-- ==== Sys2Proof/Laws/State.lean ====
section
/-! SUPPORT. One lemma per field for each update of State, and everything `resolve` can do. -/

namespace Sys2Proof.Laws

open Sys2Proof.Machine

@[simp] theorem withOut_select (s : State) (o : Outputs) : (withOut s o).select = s.select := rfl
@[simp] theorem withOut_inp (s : State) (o : Outputs) : (withOut s o).inp = s.inp := rfl
@[simp] theorem withOut_out (s : State) (o : Outputs) : (withOut s o).out = o := rfl
@[simp] theorem withOut_draws (s : State) (o : Outputs) : (withOut s o).draws = s.draws := rfl
@[simp] theorem withOut_withOut (s : State) (o p : Outputs) : withOut (withOut s o) p = withOut s p := rfl
@[simp] theorem withOut_self (s : State) : withOut s s.out = s := rfl

@[simp] theorem present_select (s : State) (i : Inputs) : (present s i).select = s.select := rfl
@[simp] theorem present_inp (s : State) (i : Inputs) : (present s i).inp = i := rfl
@[simp] theorem present_out (s : State) (i : Inputs) : (present s i).out = s.out := rfl
@[simp] theorem present_draws (s : State) (i : Inputs) : (present s i).draws = s.draws := rfl

@[simp] theorem withSelect_select (s : State) (c : SelectCode) : (withSelect s c).select = c := rfl
@[simp] theorem withSelect_inp (s : State) (c : SelectCode) : (withSelect s c).inp = s.inp := rfl
@[simp] theorem withSelect_out (s : State) (c : SelectCode) : (withSelect s c).out = s.out := rfl
@[simp] theorem withSelect_draws (s : State) (c : SelectCode) : (withSelect s c).draws = s.draws := rfl

variable {k : Nat}

/-- A defined result is shown and nothing else happens. -/
@[simp] theorem resolve_some (s : State) (x : BitVec k) : resolve s (some x) = (x, s) := rfl

/-- An open result is a free draw, and the counter moves on. -/
@[simp] theorem resolve_none (s : State) :
    resolve s (none : Option (BitVec k)) = (Config.anyBits k s.draws, { s with draws := s.draws + 1 }) := rfl

@[simp] theorem resolve_select (s : State) (r : Option (BitVec k)) : (resolve s r).2.select = s.select := by
  cases r <;> rfl

@[simp] theorem resolve_inp (s : State) (r : Option (BitVec k)) : (resolve s r).2.inp = s.inp := by
  cases r <;> rfl

@[simp] theorem resolve_out (s : State) (r : Option (BitVec k)) : (resolve s r).2.out = s.out := by
  cases r <;> rfl

theorem resolve_draws (s : State) (r : Option (BitVec k)) :
    (resolve s r).2.draws = if r.isSome then s.draws else s.draws + 1 := by
  cases r <;> rfl

/-- Everything `resolve` can do, in one line: the shown value is the defined one or the draw. -/
theorem resolve_value (s : State) (r : Option (BitVec k)) :
    (resolve s r).1 = r.getD (Config.anyBits k s.draws) := by
  cases r <;> rfl

/-- A result known to be defined is shown, whatever default stands for the open case. -/
theorem resolve_of_isSome {r : Option (BitVec k)} (s : State) (h : r.isSome = true) (d : BitVec k) :
    resolve s r = (r.getD d, s) := by
  cases r with
  | some x => rfl
  | none => cases h

end Sys2Proof.Laws
end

........

Try it - In the entries above, find each line containing the string "SelectCode" and copy it.

Expected answer -
@[simp] theorem withSelect_select (s : State) (c : SelectCode) : (withSelect s c).select = c := rfl
@[simp] theorem withSelect_inp (s : State) (c : SelectCode) : (withSelect s c).inp = s.inp := rfl
@[simp] theorem withSelect_out (s : State) (c : SelectCode) : (withSelect s c).out = s.out := rfl
@[simp] theorem withSelect_draws (s : State) (c : SelectCode) : (withSelect s c).draws = s.draws := rfl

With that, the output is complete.